A storm had cleared Sarah’s mind. Flame would clear mine.
CHAPTER
TWENTY-NINE
I appeared in the keep
. In the distance I could hear Mulciber as it continued to erupt.
“Algernon!” I bellowed.
Al came out of the keep. He took one look toward Mulciber and laughed. He threw his arms around me and we laughed together as my power burned its way through my mind.
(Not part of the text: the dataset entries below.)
-- ==== Sys2Proof/Laws/Recv.lean ====
section
/-!
SUPPORT. What `recv` can do: the transition into Receiving, the bounded poll, and its three outcomes.
-/

namespace Sys2Proof.Machine

/-- One full clock cycle is quiet. -/
theorem waitClockCycle_quietly {s u : State} {ts : List Task} (h : Returns s u)
    (hc : s.control = waitClockCycle ++ ts) : ∃ s', Quietly s s.dir s' ∧ s'.control = ts ∧ Returns s' u := by
  obtain ⟨s1, q1, c1, h1⟩ := await_quietly h hc
  obtain ⟨s2, q2, c2, h2⟩ := await_quietly h1 c1
  obtain ⟨s3, q3, c3, h3⟩ := await_quietly h2 c2
  have q := (q1.trans q2).trans q3
  rw [q2.dir, q1.dir] at q
  exact ⟨s3, q, c3, h3⟩

/-- The state after the commands that switch to receive. -/
def switchedToReceive (s : State) (ts : List Task) : State :=
  { performCommand (.configurePinInput .dataOut) (performCommand .disableTx (performCommand .enableRx s)) with
    dir := some .receiving, control := ts }

theorem switchedToReceive_quietly (s : State) (ts : List Task) :
    Quietly s (some .receiving) (switchedToReceive s ts) := by
  constructor
  · simp [State.wire, wireOf_cons_other, Platform.apply, Platform.setPin, switchedToReceive]
  · simp [Platform.apply, Platform.setPin, switchedToReceive]
  · simp [transfersOf_cons_other, Platform.apply, Platform.setPin, switchedToReceive]
  · rfl
  · simp [CoreFrame, Platform.apply, Platform.setPin, switchedToReceive]
  · simp [Platform.apply, Platform.setPin, switchedToReceive]
  · simp [switchedToReceive]
  · simp [switchedToReceive]
  · simp [switchedToReceive]
  · simp [performCommand_target, switchedToReceive]

/-- The commands that switch to receive are quiet, and leave RX on, TX off and DataOut an input. -/
theorem switchToReceive_quietly {s u : State} {ts : List Task} (h : Returns s u)
    (hc : s.control = .command .enableRx :: .command .disableTx :: .command (.configurePinInput .dataOut) ::
      .setDir .receiving :: ts) :
    ∃ s', Quietly s (some .receiving) s' ∧ s'.control = ts ∧ Returns s' u ∧ s'.platform.txOn = false ∧
      s'.platform.rxOn = true ∧ s'.platform.dataOutPin = .input :=
  ⟨_, switchedToReceive_quietly s ts, rfl, (((h.next hc rfl).next rfl rfl).next rfl rfl).next rfl rfl, rfl, rfl, rfl⟩

/-- A `resetTxComplete` is quiet. -/
theorem resetTxComplete_keeps (s : State) (ts : List Task) :
    Quietly s s.dir (performCommand .resetTxComplete { s with control := ts }) := by
  constructor
  · simp [State.wire, wireOf_cons_other, Platform.apply]
  · simp [Platform.apply]
  · simp [transfersOf_cons_other, Platform.apply]
  · rfl
  · exact ⟨rfl, rfl, rfl, rfl, rfl, rfl, rfl, rfl, rfl, rfl⟩
  · rfl
  · rfl
  · rfl
  · rfl
  · rfl

theorem resetTxComplete_quietly {s u : State} {ts : List Task} (h : Returns s u)
    (hc : s.control = .command .resetTxComplete :: ts) :
    ∃ s', Quietly s s.dir s' ∧ s'.control = ts ∧ Returns s' u :=
  ⟨_, resetTxComplete_keeps s ts, rfl, h.next hc rfl⟩

/-- The transition into Receiving (40_link R143), from any direction. -/
theorem toReceiving_quietly {s u : State} {ts : List Task} (h : Returns s u)
    (hc : s.control = toReceiving s.dir ++ ts) :
    ∃ s', Quietly s (some .receiving) s' ∧ s'.control = ts ∧ Returns s' u := by
  by_cases hr : s.dir = some .receiving
  · refine ⟨s, ⟨rfl, rfl, rfl, hr, CoreFrame.refl s, rfl, rfl, rfl, rfl, rfl⟩, ?_, h⟩
    simpa [toReceiving, hr] using hc
  · by_cases ht : s.dir = some .transmitting
    · obtain ⟨s1, q1, c1, h1⟩ := await_quietly (w := .txComplete) h
        (by simpa [toReceiving, ht] using hc)
      obtain ⟨s2, q2, c2, h2⟩ := resetTxComplete_quietly h1 c1
      obtain ⟨s3, q3, c3, h3, -⟩ := switchToReceive_quietly h2 c2
      exact ⟨s3, (q1.trans q2).trans q3, c3, h3⟩
    · obtain ⟨s3, q3, c3, h3, -⟩ := switchToReceive_quietly (ts := ts) h (by simpa [toReceiving, ht, hr] using hc)
      exact ⟨s3, q3, c3, h3⟩

/-- What a successful `recv` has done: it returns `b`, which the UART gave. -/
structure Received (s : State) (b : Byte) (s' : State) : Prop where
  wire : s'.wire = s.wire
  reads : readsOf s'.platform.trace = readsOf s.platform.trace ++ [b]
  transfers : transfersOf s'.platform.trace = transfersOf s.platform.trace
  dir : s'.dir = some .receiving
  frame : CoreFrame s s'
  ret : s'.ret = .ok (.byte b)
  reply : s'.reply = b
  source : s'.source = s.source
  target : s'.target = s.target.readReply

/-- What a `recv` that failed has done: nothing but the transition and the poll, and maybe a repeated LD cut short. -/
structure RecvFailed (s s' : State) : Prop where
  wire : s'.wire = s.wire
  reads : readsOf s'.platform.trace = readsOf s.platform.trace
  transfers : transfersOf s'.platform.trace = transfersOf s.platform.trace
  dir : s'.dir = some .receiving
  frame : CoreFrame s s'
  error : LinkError s'.ret
  reply : s'.reply = s.reply
  source : s'.source = s.source
  target : s'.target = s.target.cutOff

theorem Quietly.received {s t u : State} {d : Option Direction} {b : Byte} (h : Quietly s d t)
    (h' : Received t b u) : Received s b u where
  wire := h'.wire.trans h.wire
  reads := by rw [h'.reads, h.reads]
  transfers := h'.transfers.trans h.transfers
  dir := h'.dir
  frame := h.frame.trans h'.frame
  ret := h'.ret
  reply := h'.reply
  source := h'.source.trans h.source
  target := by rw [h'.target, h.target]

theorem Quietly.recvFailed {s t u : State} {d : Option Direction} (h : Quietly s d t) (h' : RecvFailed t u) :
    RecvFailed s u where
  wire := h'.wire.trans h.wire
  reads := h'.reads.trans h.reads
  transfers := h'.transfers.trans h.transfers
  dir := h'.dir
  frame := h.frame.trans h'.frame
  error := h'.error
  reply := h'.reply.trans h.reply
  source := h'.source.trans h.source
  target := by rw [h'.target, h.target]

/-- Taking a received byte uses up a lined-up byte or a free value; nothing else of the Platform changes. -/
theorem Platform.takeFrame_keeps (p : Platform) (l : Option Byte) :
    ∃ frames drawn, (p.takeFrame l).2 = { p with frames := frames, drawn := drawn } := by
  unfold Platform.takeFrame
  split
  · exact ⟨_, _, rfl⟩
  · split
    · exact ⟨_, _, rfl⟩
    · exact ⟨_, _, rfl⟩

/-- `readByte` ends `recv` with the byte. -/
theorem performRxRead_received (s : State) (hd : s.dir = some .receiving) : ∃ b, Received s b (performRxRead s) := by
  obtain ⟨frames, drawn, hf⟩ := s.platform.takeFrame_keeps s.target.replies.head?
  refine ⟨(s.platform.takeFrame s.target.replies.head?).1, ?_⟩
  simp only [performRxRead, hf]
  exact ⟨rfl, rfl, rfl, hd, ⟨rfl, rfl, rfl, rfl, rfl, rfl, rfl, rfl, rfl, rfl⟩, rfl, rfl, rfl, rfl⟩

/-- When the Platform answers at once, the byte is the next reply on the link, if there is one. -/
theorem performRxRead_prompt (s : State) (hd : s.dir = some .receiving) (hp : Prompt s) :
    ∃ b, Received s b (performRxRead s) ∧ (∀ x, s.target.replies.head? = some x → b = x) ∧
      Prompt (performRxRead s) := by
  obtain ⟨b, hb⟩ := performRxRead_received s hd
  refine ⟨b, hb, fun x hx => ?_, ?_⟩
  · rw [← hb.reply]
    simp [performRxRead, Platform.takeFrame, hp.1, hp.2.2, hx]
  · simp only [Prompt, performRxRead, Platform.record_answering, Platform.record_bits, Platform.record_frames,
      Platform.takeFrame, hp.1, hp.2.2]
    cases s.target.replies.head? <;> simp [hp.1, hp.2.1, hp.2.2]

/-- A query that sends and reads nothing is quiet, whatever comes next. -/
theorem query_quietly (s : State) (e : Bool → Event) (a : Bool) (ts : List Task) (h : e = .rxComplete ∨ e = .rxError) :
    Quietly s s.dir { s with platform := (s.platform.query e a).2, control := ts } := by
  obtain ⟨bits, drawn, hk⟩ := s.platform.takeBit_keeps a
  simp only [Platform.query, hk]
  rcases h with rfl | rfl <;>
    exact ⟨rfl, rfl, rfl, rfl, ⟨rfl, rfl, rfl, rfl, rfl, rfl, rfl, rfl, rfl, rfl⟩, rfl, rfl, rfl, rfl, rfl⟩

/-- An error ends `recv` right after a query. -/
theorem Quietly.raised {s t : State} {d : Option Direction} (h : Quietly s d t) (hd : d = some .receiving)
    (ts : List Task) (e : ErrorCode) (he : e = .serialError ∨ e = .serialTimeout) : RecvFailed s { t with ret := .err e, control := ts, target := t.target.cutOff } where
  wire := h.wire
  reads := h.reads
  transfers := h.transfers
  dir := h.dir.trans hd
  frame := h.frame
  error := by rcases he with rfl | rfl; exacts [.inl rfl, .inr rfl]
  reply := h.reply
  source := h.source
  target := by rw [h.target]

/-- The error check of `recv` and what follows it. -/
theorem rxErrorCheck_passes {s u : State} {ts : List Task} (h : Returns s u) (hc : s.control = .rxErrorCheck :: ts)
    (hd : s.dir = some .receiving) :
    (∃ s' b, Received s b s' ∧ s'.control = ts ∧ Returns s' u) ∨
      ∃ s', RecvFailed s s' ∧ s'.control = unwind ts ∧ Returns s' u := by
  have h1 := h.next hc rfl
  simp only [performRxErrorCheck] at h1
  split at h1
  · refine .inr ⟨_, ?_, rfl, h1⟩
    exact (query_quietly s .rxError false ts (.inr rfl)).raised hd _ _ (.inl rfl)
  · have q := query_quietly s .rxError false (.rxRead :: ts) (.inr rfl)
    obtain ⟨b, hb⟩ := performRxRead_received
      { s with platform := (s.platform.query .rxError false).2, control := ts } hd
    have q' := query_quietly s .rxError false ts (.inr rfl)
    exact .inl ⟨_, b, q'.received hb, rfl, h1.next rfl rfl⟩

/-- The poll of `recv` (40_link R148), with `n` checks to go. -/
theorem rxCheck_passes {s u : State} {n : Nat} {ts : List Task} (h : Returns s u)
    (hc : s.control = .rxCheck n :: ts) (hd : s.dir = some .receiving) :
    (∃ s' b, Received s b s' ∧ s'.control = ts ∧ Returns s' u) ∨
      ∃ s', RecvFailed s s' ∧ s'.control = unwind ts ∧ Returns s' u := by
  induction n generalizing s with
  | zero =>
    refine .inr ⟨_, ?_, rfl, h.next hc rfl⟩
    exact ⟨rfl, rfl, rfl, hd, CoreFrame.refl s, .inr rfl, rfl, rfl, rfl⟩
  | succ n ih =>
    have h1 := h.next hc rfl
    simp only [performRxCheck] at h1
    split at h1
    · have q := query_quietly s .rxComplete true (.rxErrorCheck :: ts) (.inl rfl)
      rcases rxErrorCheck_passes (ts := ts) h1 rfl hd with ⟨s', b, hr, hc', h'⟩ | ⟨s', hf, hc', h'⟩
      · exact .inl ⟨s', b, q.received hr, hc', h'⟩
      · exact .inr ⟨s', q.recvFailed hf, hc', h'⟩
    · have q := query_quietly s .rxComplete true (waitClockCycle ++ .rxCheck n :: ts) (.inl rfl)
      obtain ⟨s2, q2, c2, h2⟩ := waitClockCycle_quietly (ts := .rxCheck n :: ts) h1 (by simp [State.push])
      have q := q.trans q2
      rcases ih h2 c2 (q2.dir.trans hd) with ⟨s', b, hr, hc', h'⟩ | ⟨s', hf, hc', h'⟩
      · exact .inl ⟨s', b, q.received hr, hc', h'⟩
      · exact .inr ⟨s', q.recvFailed hf, hc', h'⟩

/-- `recv()` (40_link R148) returns a byte, or unwinds with a link error. -/
theorem recv_passes {s u : State} {ts : List Task} (h : Returns s u) (hc : s.control = .run .recv :: ts)
    (hd : s.dir ≠ none) :
    (∃ s' b, Received s b s' ∧ s'.control = ts ∧ Returns s' u) ∨
      ∃ s', RecvFailed s s' ∧ s'.control = unwind ts ∧ Returns s' u := by
  have h1 := h.run hc (opRefusal_none hd (by simp) (by simp) (by simp)) rfl
  have q0 : Quietly s s.dir { s with control := recvBody s.cfg s.dir ++ ts } :=
    ⟨rfl, rfl, rfl, rfl, CoreFrame.refl s, rfl, rfl, rfl, rfl, rfl⟩
  obtain ⟨s1, q1, c1, h2⟩ := toReceiving_quietly (ts := .rxCheck s.cfg.recvPollCycles :: ts) h1
    (by simp [recvBody])
  have q := q0.trans q1
  rcases rxCheck_passes h2 c1 q.dir with ⟨s', b, hr, hc', h'⟩ | ⟨s', hf, hc', h'⟩
  · exact .inl ⟨s', b, q.received hr, hc', h'⟩
  · exact .inr ⟨s', q.recvFailed hf, hc', h'⟩

/-! ## When the Platform answers at once -/

section PromptRuns
variable {s t : State} {ts : List Task}

theorem Leads.toReceiving (h : Leads s t) (hc : t.control = toReceiving t.dir ++ ts) (hp : Prompt t) :
    ∃ s', Quietly t (some .receiving) s' ∧ Prompt s' ∧ s'.control = ts ∧ Leads s s' := by
  have switch : ∀ {v : State}, Leads s v → Prompt v →
      v.control = .command .enableRx :: .command .disableTx :: .command (.configurePinInput .dataOut) ::
        .setDir .receiving :: ts →
      ∃ s', Quietly v (some .receiving) s' ∧ Prompt s' ∧ s'.control = ts ∧ Leads s s' := by
    intro v hv hpv hcv
    have h1 := (((hv.next hcv rfl).next rfl rfl).next rfl rfl).next rfl rfl
    exact ⟨_, switchedToReceive_quietly v ts, hpv, rfl, h1⟩
  by_cases hr : t.dir = some .receiving
  · refine ⟨t, ⟨rfl, rfl, rfl, hr, CoreFrame.refl t, rfl, rfl, rfl, rfl, rfl⟩, hp, ?_, h⟩
    simpa [Machine.toReceiving, hr] using hc
  · by_cases ht : t.dir = some .transmitting
    · obtain ⟨s1, q1, p1, c1, h1⟩ := h.await_quietly (w := .txComplete)
        (by simpa [Machine.toReceiving, ht] using hc) hp
      have h2 := h1.next c1 rfl
      obtain ⟨s3, q3, p3, c3, h3⟩ := switch h2 p1 rfl
      exact ⟨s3, (q1.trans (resetTxComplete_keeps s1 _)).trans q3, p3, c3, h3⟩
    · exact switch h hp (by simpa [Machine.toReceiving, ht, hr] using hc)

/-- When the Platform answers at once, `recv` returns a byte at its first check: the next reply on the link, if there is
one. -/
theorem Leads.recv (h : Leads s t) (hc : t.control = .run .recv :: ts) (hd : t.dir ≠ none) (hp : Prompt t)
    (hn : t.cfg.recvPollCycles ≠ 0) :
    ∃ s' b, Received t b s' ∧ Prompt s' ∧ s'.control = ts ∧ Leads s s' ∧
      ∀ x, t.target.replies.head? = some x → b = x := by
  have hr : opRefusal t .recv = none := opRefusal_none hd (by simp) (by simp) (by simp)
  have h1 := h.next hc (opStart_tasks (s := { t with control := ts }) (o := .recv) hr rfl)
  simp only [State.push, recvBody, List.append_assoc] at h1
  obtain ⟨s1, q1, p1, c1, h1⟩ := h1.toReceiving rfl hp
  obtain ⟨n, hn'⟩ := Nat.exists_eq_succ_of_ne_zero hn
  have h2 := h1.next (ts := ts) (v := State.push { s1 with
      control := ts, platform := s1.platform.record (.rxComplete true) } [.rxErrorCheck]) (by simpa using c1) (by
    simp [perform, performRxCheck, hn', Platform.query, Platform.takeBit_prompt _ _ p1.2.1 p1.1])
  have h3 := h2.next (ts := ts) (v := State.push { s1 with
      control := ts
      platform := (s1.platform.record (.rxComplete true)).record (.rxError false) } [.rxRead]) rfl (by
    simp [perform, performRxErrorCheck, Platform.query,
      Platform.takeBit_prompt (s1.platform.record (.rxComplete true)) false p1.2.1 p1.1, State.push])
  have h4 := h3.next (ts := ts) rfl rfl
  have q2 : Quietly s1 (some .receiving)
      { s1 with
        control := ts, platform := (s1.platform.record (.rxComplete true)).record (.rxError false) } :=
    ⟨rfl, rfl, rfl, q1.dir, ⟨rfl, rfl, rfl, rfl, rfl, rfl, rfl, rfl, rfl, rfl⟩, rfl, rfl, rfl, rfl, rfl⟩
  have q0 : Quietly t t.dir { t with control := Machine.toReceiving t.dir ++ ([.rxCheck t.cfg.recvPollCycles] ++ ts) } :=
    ⟨rfl, rfl, rfl, rfl, CoreFrame.refl t, rfl, rfl, rfl, rfl, rfl⟩
  obtain ⟨b, hb, hbx, pb⟩ := performRxRead_prompt _ q2.dir
    (show Prompt { s1 with
        control := ts, platform := (s1.platform.record (.rxComplete true)).record (.rxError false) } from p1)
  refine ⟨_, b, (q0.trans (q1.trans q2)).received hb, pb, rfl, h4, fun x hx => hbx x ?_⟩
  have : s1.target = t.target := q1.target
  simpa [this] using hx

end PromptRuns

end Sys2Proof.Machine
end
“Alright,” I said. “Fun time’s over. I need spells. Do we have any of the old ones?”
He nodded. “I kept all the old designs, but you’re going to have to take this slow.”
“Why?” I asked. “Things may be looking good in here, but I don’t think it’s looking too good out there.”
He held up his hands. “Slow down. We can’t just plug in the old spells, not with all the changes that have happened in your mind. There’s no telling how Mulciber has changed, let alone the rest of your mind.”
He lead me into his workshop. He had thrown everything aside and pulled out an old scroll case. He pulled out a slanted table, like the type an architect would use, unrolled one of the scrolls, and threw it over it.
The scroll showed a complex diagram, one I recognized deeply. Lines of orange and red played across the surface, long strings of equations dancing in between the lines.
Studying the spell, I felt my heart sink. Without prepared spells, it was very, very difficult to sling energy around. There was so much that had
to be prepared and put together that doing it on the fly produced varied, and possibly dangerous, results. The landscape of my mind had changed so much, most of the spell wasn’t salvageable.
“Give me the pen,” I said, holding out my hand. Al produced a silver blade from his leather apron and handed it to me.
I took a deep breath and went to work. “I’ll erase the runes,” I said, rubbing the silver against the scroll and removing the burning lines there. “They don’t mean anything to me anyway.” I connected lines, using Al’s square for measurements. “We’ll tie in Mulciber and guestimate for power levels.” I scribbled out a quick equation. “I’m tying in the knowledge I gleamed from Abby in the orchard.” I had a sudden feeling and pulled from my pocket a fine red scale. Without thinking, I knew it to be Creofax’s blessing made whole. I added it to the spell.